Provided records Start Marker

-- ==== Sys2Proof/Syntax.lean ====
section
/-! DEFINITION. The instructions of Hokulys 7: one constructor for each row of spec/opcode_table.json.
The first part holds the 32-bit instruction words (02 R22, R43, Table 16); a field is a bit vector of the width that
its format gives it (02 R23), named as the table names it. The second part holds the steps of the units, which have no
word: their operands name what acts and what arrives from outside. -/
namespace Sys2Proof

/-- The fields of a 16-byte operator instruction after its opcode byte (10 R217, Table 6). -/
structure OpFields where
  flags : BitVec 8
  cls : BitVec 4
  hint : BitVec 4
  mbz : BitVec 8
  da : BitVec 16
  db : BitVec 16
  dc : BitVec 16
  aux : BitVec 16
  wevt : BitVec 16
  sevt : BitVec 16
  deriving DecidableEq, Repr


/-- A command packet: the bytes of its header word and its payload words (11 R242). -/
structure Packet where
  flags : BitVec 8
  count : BitVec 16
  typ : BitVec 8
  payload : List (BitVec 32)
  deriving DecidableEq, Repr

/-- Why an address is translated: the grant that its leaf must give (03 R62). -/
inductive Grant
  | load | store | fetch | wait
  deriving DecidableEq, Repr

/-- The privilege of an access: U, S, H (13 R279). -/
inductive Mode
  | u | s | h
  deriving DecidableEq, Repr

/-- A walk request: the partition, the mode, the grant and the address (03 R64). -/
structure WalkReq where
  part : Nat
  mode : Mode
  grant : Grant
  va : VAddr
  deriving DecidableEq, Repr

/-- The atomic operations in the order of their majors (12 Table 11). -/
inductive AtOp
  | add | smin | smax | nmin | nmax | and | or | xor | xch | cas | fadd | badd2
  deriving DecidableEq, Repr

/-- What an access that comes from outside the compute cores does: a read of bytes, a write of bytes, an atomic of 4 or 8
bytes with its operand and its compare value. -/
inductive AccessKind
  | read (bytes : Nat)
  | write (data : List Byte)
  | atomic (op : AtOp) (wide : Bool) (val cmp : BitVec 64)
  deriving DecidableEq, Repr

/-- An access that arrives over UALink: the device and the partition that sent it, its address, what it does, and whether a copy engine
sent it (03 R52, R60). -/
structure RemoteReq where
  dev : Nat
  part : Nat
  va : VAddr
  kind : AccessKind
  copy : Bool
  deriving DecidableEq, Repr

/-- A host-complex access: the physical address in the map of 15 Table 1, whether it comes from S, VS or U mode, and what it
does (15 R320). -/
structure HostAccess where
  addr : Nat
  mmode : Bool
  hsmode : Bool
  kind : AccessKind
  deriving DecidableEq, Repr

/-- An event signal that arrives over UALink: decrement by n, or set to n (10 R228). -/
structure RemoteSignal where
  dev : Nat
  part : Nat
  handle : BitVec 32
  set : Bool
  n : BitVec 32
  deriving DecidableEq, Repr

/-- A chunk that arrives at a partition's landing area, or is written by a copy firing (09 R201, R205). -/
structure Arrival where
  part : Nat
  sdev : Nat
  tile : BitVec 32
  chunk : BitVec 16
  round : BitVec 16
  op : BitVec 8
  fmt : BitVec 8
  cmp : Bool
  ovf : Bool
  poisoned : List Nat
  revt : BitVec 32
  rdst : VAddr
  data : List Byte
  deriving DecidableEq, Repr

/-- A write to a queue doorbell: the queue, whether it was one aligned write of 64 bytes, and its bytes (11 R239). -/
structure WakeMsg where
  q : Nat
  whole : Bool
  data : List Byte
  deriving DecidableEq, Repr

/-- A published object received from a peer (14 R319). -/
structure CastMsg where
  dev : Nat
  part : Nat
  off : Nat
  record : List Byte
  code : List Byte
  revt : BitVec 32
  deriving DecidableEq, Repr

/-- A message at a frontend port: its region key, its offset, its bytes (15 R324). -/
structure RdmaMsg where
  rkey : BitVec 32
  off : Nat
  data : List Byte
  deriving DecidableEq, Repr

/-- What a start finds outside the registers: the step whose work fails, whether the stored training parameters pass their check, the pool
size read by the firmware, and the firmware image of the boot store with its key, its version and its signature beside the fused hash and
the fused minimum (15 R327, R328). -/
structure BootInput where
  /-- The number of the failing step; 0 or more than 6 if none fails. Step 4 also fails by its own conditions. -/
  failAt : Nat
  storedOk : Bool
  poolSz : BitVec 8
  image : List Byte
  key : List Byte
  version : Nat
  signature : List Byte
  fusedHash : BitVec 256
  fusedVersion : Nat
  deriving DecidableEq, Repr, Inhabited

/-- Which register a register write names: a CSR written by the group that issues, a CSR of the debug window, a register
of the hub housekeeping block, or one of the hub queue block (00 R6, 15 R320, R321). -/
inductive RegTarget
  | csr (n : BitVec 11)
  | debug (unit : Nat) (n : BitVec 11)
  | housekeeping (off : Nat)
  | queueBlock (off : Nat)
  deriving DecidableEq, Repr
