/-- Dest(d, lane) = f lane for the lanes given (02 R26 to R28, 07 R130): v registers in each lane; a scalar takes the value of
the lowest active lane; z discards. -/
def writeDst (s : State) (id : GroupId) (g : Group) (p : Pre) (o : Opnd) (lanes : List Nat) (f : Nat → BitVec 128) : State :=
  if opndIsV o then
    let r := regNum g p o
    let s1 := (List.range o.wid).foldl (fun s k =>
      writeV s id g (r + k) (lanes.map fun l => (l, (f l).extractLsb' (32 * k) 32))) s
    let cells := (List.range o.wid).flatMap fun k => lanes.map fun l => (r + k, l)
    dirtyCells (healCells s1 (cells.map fun c => regCell id g c.1 c.2)) id g cells
  else if o.fld.ult 112#7 then
    match g.lowest with
    | none => s
    | some l =>
      if lanes.contains l then
        s.modGroup id fun g => g.setS (o.fld.toNat - 96)
          (if o.wid = 1 then ((f l).setWidth 32).setWidth 64 else (f l).setWidth 64)
      else s
  else s

/-- The scalars that an instruction names outside its operand list (the entries of each). -/
def instrScalars : Instr → List Nat
  | .call .. => [15]
  | .jmpr d a => (if scalarOk d then [d.toNat - 96] else []) ++ [a.toNat - 96]
  | .ret a => [a.toNat - 96]
  | .winb a _ | .abset _ a _ _ | .kacq _ a _ | .krel _ a _ | .tileTld _ a _ | .tileTst _ a _ | .accDrain _ a _ | .accCvt _ a _ =>
    if scalarOk a then [a.toNat - 96] else []
  | .publ d a b => [d.toNat - 96, a.toNat - 96, b.toNat - 96]
  | .xcp _ h => (List.range 8).map (h.toNat * 8 + ·)
  | .mbrd h | .mbrdTry h => (List.range 4).map (h.toNat * 4 + ·)
  | .jpost _ h _ => (List.range 4).map (h.toNat * 4 + ·)
  | .mjob _ a b => (if scalarOk a then [a.toNat - 96] else []) ++ (if scalarOk b then [b.toNat - 96] else [])
  | _ => []

/-- The registers an instruction reads or writes, numbered as 02 R37 numbers them. -/
def touched (g : Group) (p : Pre) (i : Instr) : List Nat :=
  (i.opnds.flatMap fun o =>
    if opndIsV o then (List.range o.wid).map (regNum g p o + ·)
    else if o.fld.ult 112#7 then [512 + (o.fld.toNat - 96)] else []) ++
  (instrScalars i).map (512 + ·)

/-- The CSR numbers that the manual assigns, for a vector core or a sequencer (13 R280, the CSR maps of every chapter). -/
def csrAssigned (seq : Bool) (n : Nat) : Bool :=
  (n ≤ 0x00C) || (0x010 ≤ n && n ≤ 0x03F) || (seq && 0x040 ≤ n && n ≤ 0x055) ||
  (0x100 ≤ n && n ≤ 0x108) || (0x10C ≤ n && n ≤ 0x10F) || (0x1A0 ≤ n && n ≤ 0x1A1) || (0x1B0 ≤ n && n ≤ 0x1B4) ||
  n == 0x1C0 || (0x1C8 ≤ n && n ≤ 0x1CB) || (!seq && 0x1D0 ≤ n && n ≤ 0x1D5) || (!seq && n == 0x1E0) ||
  (0x1E8 ≤ n && n ≤ 0x1ED) || (0x1F0 ≤ n && n ≤ 0x1F8) || (0x200 ≤ n && n ≤ 0x205) ||
  (0x400 ≤ n && n ≤ 0x408) || (0x40C ≤ n && n ≤ 0x40F) || (0x480 ≤ n && n ≤ 0x484) || (0x488 ≤ n && n ≤ 0x48B) ||
  (0x4A0 ≤ n && n ≤ 0x4A2) || n == 0x4C0 || (0x4D0 ≤ n && n ≤ 0x4D1) || n == 0x4D8 || (0x600 ≤ n && n ≤ 0x605)

/-- The CSR numbers within the reach of a mode (13 Table 1). -/
def csrReach (m : Mode) (n : Nat) : Bool :=
  match m with
  | .u => decide (n ≤ 0x0FF)
  | .s => decide (n ≤ 0x3FF)
  | .h => decide (n ≤ 0x7FF)

/-- The CSR number of an access. -/
def instrCsr : Instr → Option Nat
  | .csrr _ c => some c.toNat
  | .csrw _ c _ => some c.toNat
  | _ => none

/-- The instructions that trap PRIV in U mode (13 R288, 10 Table 20); HCALL traps in its own entry. -/
def instrPriv : Instr → Bool
  | .stop | .rte | .mbrd _ | .mbrdTry _ | .evsigSet .. => true
  | _ => false

/-- What a role may issue (10 Table 1, 07 R131). -/
def roleAllows (r : Role) (i : Instr) : Bool :=
  match i with
  | .fadd .. | .fsub .. | .fmul .. | .ffma .. | .fmin .. | .fmax .. | .fcmp .. | .fsgn .. | .frcp .. | .frsq .. | .fexp2 ..
  | .flog2 .. | .fsin .. | .fcos .. | .ftanh .. | .fcvt .. | .fcvts .. | .hadd2 .. | .hmul2 .. | .hfma2 .. | .dot4 ..
  | .fscl .. | .frnd .. | .fic .. => r != .copy
  | .rdce _ _ f | .scan _ _ f => r != .copy || f.ult 8#4
  | .lds .. | .sts .. | .spop .. | .spopOpen .. | .srel .. | .srelFree .. | .taga .. | .meet .. => r != .matrix
  | .xcp .. | .xcpd .. | .yieldc .. => r == .copy || r == .service
  | .mbrd _ | .mbrdTry _ => r != .service
  | .tileTld .. | .tileTst .. | .mma .. | .mjob .. | .mjobWait .. | .mjobCancel .. | .accZero .. | .accDrain .. | .accCvt ..
  | .accMove .. => r == .matrix
  | _ => true

/-- Direct fields whose registers reach beyond the view: the lowest such register (02 R30, R357). -/
def winFail (g : Group) (p : Pre) (i : Instr) : Option Nat :=
  (i.opnds.flatMap fun o =>
    if opndIsV o && !p.indirect o.sel then (List.range o.wid).map (regNum g p o + ·) |>.filter (fun r => decide (g.view ≤ r)) else []).min?

/-- Indirect fields whose effective number fails a check: the lowest such number (02 R32, R357). -/
def idxFail (g : Group) (p : Pre) (i : Instr) : Option Nat :=
  (i.opnds.flatMap fun o =>
    if opndIsV o && p.indirect o.sel then
      (if regNum g p o % o.wid ≠ 0 then [regNum g p o] else []) ++
      ((List.range o.wid).map (regNum g p o + ·) |>.filter (fun r => decide (g.view ≤ r)))
    else []).min?

/-- The lowest register in an open window that an instruction touches, while lookahead is checked (02 R37). -/
def lavFail (g : Group) (p : Pre) (i : Instr) : Option Nat :=
  if g.dbg.lavCheck then ((touched g p i).filter fun r => g.out.any (·.regs.contains r)).min? else none

/-- Whether a window base can be written: 0, or a multiple of 8 with 96 registers of the view above it (02 R30). -/
def windowOk (g : Group) (n : Int) : Bool :=
  decide (0 ≤ n) && decide (n % 8 = 0) && (n == 0 || decide (n + 96 ≤ g.view))

/-- The window base that WINB writes: the scalar, or zero, and the immediate (05 R100). -/
def winbBase (s : State) (g : Group) (a : BitVec 7) (i : BitVec 11) : Int := (scalarOf s g a 1).toInt + immOf g.pre i

/-- The value that CSRW writes: that of the lowest active lane, or of lane 0 when EM is empty (13 R281). -/
def csrwValue (s : State) (id : GroupId) (g : Group) (a : BitVec 7) : Dword := src64 s id g g.pre (srcOpnd .a a 2) (g.lowest.getD 0)

/-- The window base in a value for WB, where the view does not admit it (02 R30). -/
def wbFail (g : Group) (v : Dword) : Option Dword :=
  let n := (v.extractLsb' 3 6).toNat * 8
  if windowOk g n then none else some (BitVec.ofNat 64 n)

/-- The window base that an instruction would write and the view does not admit (02 R30): of WINB, or of a CSRW of WB. -/
def baseFail (s : State) (id : GroupId) (g : Group) : Instr → Option Dword
  | .winb a i => if windowOk g (winbBase s g a i) then none else some (BitVec.ofInt 64 (winbBase s g a i))
  | .csrw _ c a => if c = 0x004#11 then wbFail g (csrwValue s id g a) else none
  | _ => none

/-- PREF never traps but with ILL (03 R72). -/
def isPref : Instr → Bool
  | .prefL1 .. | .prefL2 .. => true
  | _ => false

/-- The checks made before issue, in the order of 02 R42, each with its EVAL (02 R357, 13 R280). Of a CSRW of WB that meets both causes of WIN,
a field beyond the view and a refused base, the field is recorded, for 02 R357 names neither first (log 55). -/
def checkIssue (s : State) (id : GroupId) (g : Group) (i : Instr) : Option (Cause × Dword) :=
  let p := g.pre
  let w := (wordOf i).setWidth 64
  if !i.legal g.gen p then some (.ill, w)
  else if g.mode == .u && instrPriv i then some (.priv, w)
  else if ((instrCsr i).map (fun n => !csrReach g.mode n)).getD false then some (.priv, w)
  else if ((instrCsr i).map (fun n => !csrAssigned (isSeq id) n)).getD false then some (.ill, w)
  else if !roleAllows g.role i then some (.role, w)
  else if isPref i then none
  else
    (((winFail g p i).map fun r => (Cause.win, BitVec.ofNat 64 r)).orElse fun _ =>
      ((baseFail s id g i).map fun v => (Cause.win, v)).orElse fun _ =>
        ((idxFail g p i).map fun r => (Cause.idx, BitVec.ofNat 64 r)).orElse fun _ =>
          (lavFail g p i).map fun r => (Cause.lav, BitVec.ofNat 64 r))

/-- The lanes in which an instruction reads a source field (07 R129, R130): the active ones, and in LD, ST, LDX, STX, WAITL and the atomics
those of them that are pending (13 R286); the lowest active one where the entry says so, which for CSRW with EM empty is lane 0 (05 R109,
09 R197, 10 R232, R233, 13 R281). While a lane is active SHFL and BCST read the whole of a (log 54). PREF never traps, so nothing that it
reads is reported (03 R72). -/
def readLanes (g : Group) (i : Instr) (sel : Sel) : List Nat :=
  match i, sel with
  | .prefL1 .., _ | .prefL2 .., _ => []
  | .shfl .., .a | .bcst .., .a => if g.active.isEmpty then [] else List.range g.width
  | .csrw .., _ => [g.lowest.getD 0]
  | .bcst .., _ | .srel .., _ | .srelFree .., _ | .jpost .., _ | .evsig .., _ | .evsigSet .., _ | .evsigRd .., _ | .taga .., _ | .tagf .., _
  | .meet .., _ | .ttrdy .., _ => g.lowest.toList
  | .sel _ _ _ k, .a => g.active.filter (bitOf (g.kreg k.toNat))
  | .sel _ _ _ k, _ => g.active.filter fun l => !bitOf (g.kreg k.toNat) l
  | .ld .., _ | .st .., _ | .ldx .., _ | .stx .., _ | .waitl .., _ | .atadd .., _ | .atsmin .., _ | .atsmax .., _ | .atnmin .., _
  | .atnmax .., _ | .atand .., _ | .ator .., _ | .atxor .., _ | .atxch .., _ | .atcas .., _ | .atfadd .., _ | .atbadd2 .., _ => g.pending
  | _, _ => g.active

Provided records End Marker

Brief
The lines above from the one containing "((baseFail s id" through the one containing "(bitOf (g.kreg k.toNat))" are to be set down exactly, and no others.

Answer to this exercise
      ((baseFail s id g i).map fun v => (Cause.win, v)).orElse fun _ =>
        ((idxFail g p i).map fun r => (Cause.idx, BitVec.ofNat 64 r)).orElse fun _ =>
          (lavFail g p i).map fun r => (Cause.lav, BitVec.ofNat 64 r))

/-- The lanes in which an instruction reads a source field (07 R129, R130): the active ones, and in LD, ST, LDX, STX, WAITL and the atomics
those of them that are pending (13 R286); the lowest active one where the entry says so, which for CSRW with EM empty is lane 0 (05 R109,
09 R197, 10 R232, R233, 13 R281). While a lane is active SHFL and BCST read the whole of a (log 54). PREF never traps, so nothing that it
reads is reported (03 R72). -/
def readLanes (g : Group) (i : Instr) (sel : Sel) : List Nat :=
  match i, sel with
  | .prefL1 .., _ | .prefL2 .., _ => []
  | .shfl .., .a | .bcst .., .a => if g.active.isEmpty then [] else List.range g.width
  | .csrw .., _ => [g.lowest.getD 0]
  | .bcst .., _ | .srel .., _ | .srelFree .., _ | .jpost .., _ | .evsig .., _ | .evsigSet .., _ | .evsigRd .., _ | .taga .., _ | .tagf .., _
  | .meet .., _ | .ttrdy .., _ => g.lowest.toList
  | .sel _ _ _ k, .a => g.active.filter (bitOf (g.kreg k.toNat))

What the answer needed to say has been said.